Lines to return, exactly: from the line with "run 0x8127 (regs [(1, 5), (2, 2)])" to the line with "5)])) = some (2, 1) ∧" in the entries below, both included.

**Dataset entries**
*** Block opens ***

-- ==== Sys2Proof/Tests/Slice0.lean ====
section
/-! SUPPORT. Tests. Expected results are from spec/95_test_vectors.md (the vector is named in each docstring) or worked out by hand from
the rules named; then one witness for each statement that has hypotheses. -/

namespace Sys2Proof.Tests

open Sys2Proof.Machine Sys2Proof.Safety

/-! ### Helpers -/

/-- Fresh, then the named registers. -/
def regs (l : List (Reg × Byte)) : State := l.foldl (fun s p => s.setReg p.1 p.2) State.reset

/-- Bytes put into memory from an address up. -/
def put (s : State) (a : Nat) (bytes : List Byte) : State := s.setMem (s.mem.writeBytes a bytes)

/-- A look at the next state, if there is one. -/
def look {α : Type} (f : State → α) : Host.Outcome State Fault Refusal → Option α
  | .next t => some (f t)
  | _ => none

/-- One Step with the word placed where it is fetched. -/
def run {α : Type} (w : Nat) (s : State) (f : State → α) : Option α := look f (step (s.withFetchWord 16 w))

/-- VF and another register. -/
def flagAnd (x : Reg) (s : State) : Byte × Byte := (s.reg x, s.reg 15)

/-- FAULT as the vectors write it, with MODE: halted, cause code, fault_pc, info. -/
def faultOf (s : State) : Bool × Nat × Nat × Nat :=
  (s.mode == .halted, s.fault.cause.code.toNat, s.fault.faultPc.toNat, s.fault.info.toNat)

/-- Three bytes of memory. -/
def three (a : Nat) (s : State) : List Nat := (s.mem.readBytes a 3).map BitVec.toNat

/-! ### Decoding: words written out from 30_encoding.md, the opcode nibble, then the fields, then the literal nibbles -/

/-- Words of families 0 to 7. -/
theorem test_decode_low :
    decode 0x00E0 = .ok .cls ∧ decode 0x00EE = .ok .ret ∧ decode 0x1ABC = .ok (.jp 0xABC) ∧
    decode 0x2206 = .ok (.call 0x206) ∧ decode 0x31FE = .ok (.seImm 1 0xFE) ∧ decode 0x4211 = .ok (.sneImm 2 0x11) ∧
    decode 0x5340 = .ok (.seReg 3 4) ∧ decode 0x6A2A = .ok (.ldImm 10 0x2A) ∧ decode 0x7F05 = .ok (.addImm 15 5) := by
  decide

/-- Words of family 8. -/
theorem test_decode_alu :
    decode 0x8120 = .ok (.ldReg 1 2) ∧ decode 0x8121 = .ok (.orReg 1 2) ∧ decode 0x8122 = .ok (.andReg 1 2) ∧
    decode 0x8123 = .ok (.xorReg 1 2) ∧ decode 0x8374 = .ok (.addReg 3 7) ∧ decode 0x8F15 = .ok (.subReg 15 1) ∧
    decode 0x8126 = .ok (.shr 1 2) ∧ decode 0x8127 = .ok (.subn 1 2) ∧ decode 0x812E = .ok (.shl 1 2) := by decide

/-- Words of families 9 to E. -/
theorem test_decode_high :
    decode 0x9AB0 = .ok (.sneReg 10 11) ∧ decode 0xA212 = .ok (.ldI 0x212) ∧ decode 0xBF00 = .ok (.jpV0 0xF00) ∧
    decode 0xC30F = .ok (.rnd 3 0x0F) ∧ decode 0xD125 = .ok (.drw 1 2 5) ∧ decode 0xE19E = .ok (.skp 1) ∧
    decode 0xE2A1 = .ok (.sknp 2) := by decide

/-- Words of family F. -/
theorem test_decode_F :
    decode 0xF107 = .ok (.ldVxDt 1) ∧ decode 0xF50A = .ok (.ldVxK 5) ∧ decode 0xF015 = .ok (.ldDtVx 0) ∧
    decode 0xF118 = .ok (.ldStVx 1) ∧ decode 0xFF1E = .ok (.addI 15) ∧ decode 0xFA29 = .ok (.ldF 10) ∧
    decode 0xF033 = .ok (.ldB 0) ∧ decode 0xF255 = .ok (.spill 2) ∧ decode 0xF265 = .ok (.fill 2) := by decide

/-- Illegal words, V-DEC-1 to V-DEC-9: each is rejected under its family's name. -/
theorem test_decode_illegal :
    decode 0x0000 = .error .illegal0 ∧ decode 0x00E1 = .error .illegal0 ∧ decode 0x01E0 = .error .illegal0 ∧
    decode 0x0123 = .error .illegal0 ∧ decode 0x5121 = .error .illegal5 ∧ decode 0x8128 = .error .illegal8 ∧
    decode 0x812F = .error .illegal8 ∧ decode 0x9AB1 = .error .illegal9 ∧ decode 0xE100 = .error .illegalE ∧
    decode 0xF1FF = .error .illegalF ∧ decode 0xFFFF = .error .illegalF := by decide

/-- The well-formedness check refuses an ill-formed word of every family that has one, and accepts a neighbour of each. -/
theorem test_wellFormed_smoke :
    [0x0000, 0x00E1, 0x01E0, 0x0123, 0x5121, 0x8128, 0x812F, 0x9AB1, 0xE100, 0xF1FF].all (fun w => !wellFormedWord w) = true ∧
    [0x00E0, 0x00EE, 0x5120, 0x8127, 0x812E, 0x9AB0, 0xE19E, 0xF165].all wellFormedWord = true := by decide

/-- Instructions encode to the words written out from R82 and R85. -/
theorem test_encode_words :
    encode (.shr 8 15) = 0x88F6 ∧ encode (.drw 1 2 15) = 0xD12F ∧ encode (.rnd 12 0xA5) = 0xCCA5 ∧
    encodeBytes (.ldI 0x212) = [0xA2, 0x12] ∧ encode (.ldVxK 15) = 0xFF0A := by decide

/-- The bytes of an instruction are read high byte first, the rest is given back, and one byte is not an instruction. -/
theorem test_decodeBytes :
    decodeBytes [0x12, 0x34, 0x99] = .ok (.jp 0x234, [0x99]) ∧ decodeBytes [0x61] = .error .truncated := by decide

/-- The opcode-table numbering: the table's word is the word itself. -/
theorem test_decodeTableWord :
    decodeTableWord 16 0x612A = some (.ldImm 1 0x2A) ∧ decodeTableWord 16 0x5121 = none := by decide

/-! ### The step: fetch, decode faults, Halted -/

/-- V-DEC-1: from Fresh with nothing loaded. -/
theorem test_step_unloaded : look faultOf (step State.reset) = some (true, 2, 0x200, 0) := by decide

/-- V-DEC-5: a word of no row. -/
theorem test_step_illegal : run 0x5341 State.reset faultOf = some (true, 2, 0x200, 0x5341) := by decide

/-- V-DEC-10: the three key opcodes. -/
theorem test_step_keys :
    run 0xE19E State.reset faultOf = some (true, 2, 0x200, 0xE19E) ∧
    run 0xE2A1 State.reset faultOf = some (true, 2, 0x200, 0xE2A1) ∧
    run 0xF50A State.reset faultOf = some (true, 2, 0x200, 0xF50A) := by decide

/-- S8-2: an odd address, big-endian: 61 2A at 0x203. -/
theorem test_step_odd :
    look (fun t => (t.reg 1, t.pc)) (step (put (State.reset.setPc 0x203) 0x203 [0x61, 0x2A])) = some (0x2A, 0x205) := by decide

/-- V-CF-17 and V-CF-16: 0xFFE is the last fetchable address. -/
theorem test_step_last :
    look faultOf (step (State.reset.setPc 0xFFE)) = some (true, 2, 0xFFE, 0) ∧
    look faultOf (step (State.reset.setPc 0xFFF)) = some (true, 1, 0xFFF, 0xFFF) := by decide

/-- A Step in Halted leaves PC and FAULT (R106). -/
theorem test_step_halted :
    look (fun t => (t.pc, faultOf t)) (step (State.reset.halt .stack 0x20A 0)) = some (0x200, true, 3, 0x20A, 0) := by decide

/-! ### Control transfer -/

/-- V-CF-1, V-CF-2. -/
theorem test_seImm : run 0x3100 State.reset (·.pc) = some 0x204 ∧ run 0x3100 (regs [(1, 4)]) (·.pc) = some 0x202 := by decide

/-- V-CF-3, V-CF-4. -/
theorem test_sneImm :
    run 0x4211 (regs [(2, 0x10)]) (·.pc) = some 0x204 ∧ run 0x4210 (regs [(2, 0x10)]) (·.pc) = some 0x202 := by decide

/-- V-CF-5, V-CF-7. -/
theorem test_seReg :
    run 0x5340 (regs [(3, 0x7F), (4, 0x7F)]) (·.pc) = some 0x204 ∧ run 0x5340 (regs [(3, 1), (4, 2)]) (·.pc) = some 0x202 := by
  decide

/-- V-CF-6, V-CF-8. -/
theorem test_sneReg :
    run 0x9340 (regs [(3, 0x7F), (4, 0x7F)]) (·.pc) = some 0x202 ∧ run 0x9340 (regs [(3, 1), (4, 2)]) (·.pc) = some 0x204 := by
  decide

/-- V-CF-16 and V-CF-11: the top address, and the self-jump that leaves the state. -/
theorem test_jp :
    run 0x1FFF State.reset (·.pc) = some 0xFFF ∧
    run 0x1200 State.reset id = some (State.reset.withFetchWord 16 0x1200) := by decide

/-- V-CF-12: a call from 0x200. -/
theorem test_call : run 0x2206 State.reset (fun t => (t.stack, t.pc)) = some ([0x202], 0x206) := by decide

/-- V-CF-21, the seventeenth step: sixteen entries are the most. -/
theorem test_call_overflow :
    run 0x2200 (State.reset.setStack (List.replicate 16 0x202)) (fun t => (t.stack.length, t.pc, faultOf t)) =
      some (16, 0x200, true, 3, 0x200, 1) := by decide

/-- S8-7: the return comes back to 0x202. -/
theorem test_ret :
    look (fun t => (t.pc, t.stack)) (step (put ((State.reset.setStack [0x202, 0x333]).setPc 0x206) 0x206 [0x00, 0xEE])) =
      some (0x202, [0x333]) := by decide

/-- V-CF-18. -/
theorem test_ret_underflow : run 0x00EE State.reset faultOf = some (true, 3, 0x200, 0) := by decide

/-- V-CF-13, V-CF-14: always V0, no mask. -/
theorem test_jpV0 :
    run 0xB302 (regs [(0, 0xFF), (3, 1)]) (·.pc) = some 0x401 ∧ run 0xBFFF (regs [(0, 0xFF)]) (·.pc) = some 0x10FE := by decide

/-! ### Register load and ALU -/

/-- V-ALU-1. -/
theorem test_ldImm : run 0x6A2A State.reset (fun t => (t.reg 10, t.pc)) = some (0x2A, 0x202) := by decide

/-- V-ALU-3: wraps, VF unchanged. -/
theorem test_addImm : run 0x7102 (regs [(1, 0xFF), (15, 0x5A)]) (flagAnd 1) = some (1, 0x5A) := by decide

/-- V-ALU-4. -/
theorem test_ldReg : run 0x8120 (regs [(1, 0x11), (2, 0x99), (15, 0x5A)]) (flagAnd 1) = some (0x99, 0x5A) := by decide

/-- V-ALU-5. -/
theorem test_orReg : run 0x8121 (regs [(1, 0xF0), (2, 0x0F), (15, 0x5A)]) (flagAnd 1) = some (0xFF, 0x5A) := by decide

/-- V-ALU-6. -/
theorem test_andReg : run 0x8122 (regs [(1, 0xF0), (2, 0x3C), (15, 0x5A)]) (flagAnd 1) = some (0x30, 0x5A) := by decide

/-- V-ALU-7. -/
theorem test_xorReg : run 0x8123 (regs [(1, 0xF0), (2, 0x3C), (15, 0x5A)]) (flagAnd 1) = some (0xCC, 0x5A) := by decide

/-- V-ALU-9 and V-ALU-14: the carry, and VF as the destination. -/
theorem test_addReg :
    run 0x8124 (regs [(1, 0xFF), (2, 1)]) (flagAnd 1) = some (0, 1) ∧ run 0x8F14 (regs [(1, 1), (15, 0xFF)]) (flagAnd 1) = some (1, 1) :=
  by decide

/-- V-ALU-16: VF as the addend. -/
theorem test_addReg_flag_operand : run 0x81F4 (regs [(1, 2), (15, 0xFF)]) (flagAnd 1) = some (1, 1) := by decide

/-- V-ALU-17, V-ALU-19. -/
theorem test_subReg :
    run 0x8125 (regs [(1, 1), (2, 2)]) (flagAnd 1) = some (0xFF, 0) ∧ run 0x8125 (regs [(1, 7), (2, 7)]) (flagAnd 1) = some (0, 1) := by
  decide

/-- V-ALU-24, V-ALU-23: the operands the other way round. -/
theorem test_subn :
    run 0x8127 (regs [(1, 5), (2, 2)]) (flagAnd 1) = some (0xFD, 0) ∧ run 0x8127 (regs [(1, 2), (2, 5)]) (flagAnd 1) = some (3, 1) := by
  decide

/-- V-ALU-26, V-ALU-29: y is ignored; VF as the destination. -/
theorem test_shr :
    run 0x8126 (regs [(1, 5), (2, 0xAA)]) (flagAnd 1) = some (2, 1) ∧ run 0x8FF6 (regs [(15, 3)]) (·.reg 15) = some 1 := by decide

/-- V-ALU-30, V-ALU-31. -/
theorem test_shl :
    run 0x812E (regs [(1, 0x81)]) (flagAnd 1) = some (2, 1) ∧ run 0x812E (regs [(1, 0x7F), (2, 0xFF)]) (flagAnd 1) = some (0xFE, 0) := by
  decide

/-- V-ALU-34, V-ALU-35: SHIFT_QUIRK = legacy. -/
theorem test_shift_legacy :
    look (flagAnd 1) (execWith { hardware with shiftQuirk := .legacy } 0 (.shr 1 2) (regs [(1, 0xAA), (2, 5)])) = some (2, 1) ∧
    look (flagAnd 1) (execWith { hardware with shiftQuirk := .legacy } 0 (.shl 1 2) (regs [(1, 1), (2, 0xC0)])) = some (0x80, 1) := by
  decide

/-- V-ALU-36, V-ALU-38: the draw is an input. -/
theorem test_rnd :
    look (·.reg 3) (execWith hardware 0xA7 (.rnd 3 0x0F) State.reset) = some 0x07 ∧
    look (·.reg 5) (execWith hardware 0xFF (.rnd 5 0x00) (regs [(5, 9)])) = some 0 := by decide

/-- CXNN in the machine, where the draw is a free value: it completes and advances (R131). -/
theorem test_rnd_step : run 0xC30F State.reset (fun t => (t.pc, t.draws)) = some (0x202, 1) := by decide

/-! ### Index register and memory -/

/-- V-IDX-2. -/
theorem test_ldI : run 0xAFFF State.reset (·.i) = some 0xFFF := by decide

/-- V-IDX-3, V-IDX-6: the wrap, and the flag cleared. -/
theorem test_addI :
    run 0xF11E ((regs [(1, 7)]).setI 0xFFE) (fun t => (t.i, t.reg 15)) = some (0x005, 1) ∧
    run 0xF11E ((regs [(1, 0x10), (15, 1)]).setI 0x100) (fun t => (t.i, t.reg 15)) = some (0x110, 0) := by decide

*** Block closes ***

**OUTPUT BELOW**
    run 0x8127 (regs [(1, 5), (2, 2)]) (flagAnd 1) = some (0xFD, 0) ∧ run 0x8127 (regs [(1, 2), (2, 5)]) (flagAnd 1) = some (3, 1) := by
  decide

/-- V-ALU-26, V-ALU-29: y is ignored; VF as the destination. -/
theorem test_shr :
    run 0x8126 (regs [(1, 5), (2, 0xAA)]) (flagAnd 1) = some (2, 1) ∧ run 0x8FF6 (regs [(15, 3)]) (·.reg 15) = some 1 := by decide

/-- V-ALU-30, V-ALU-31. -/
theorem test_shl :
    run 0x812E (regs [(1, 0x81)]) (flagAnd 1) = some (2, 1) ∧ run 0x812E (regs [(1, 0x7F), (2, 0xFF)]) (flagAnd 1) = some (0xFE, 0) := by
  decide

/-- V-ALU-34, V-ALU-35: SHIFT_QUIRK = legacy. -/
theorem test_shift_legacy :
    look (flagAnd 1) (execWith { hardware with shiftQuirk := .legacy } 0 (.shr 1 2) (regs [(1, 0xAA), (2, 5)])) = some (2, 1) ∧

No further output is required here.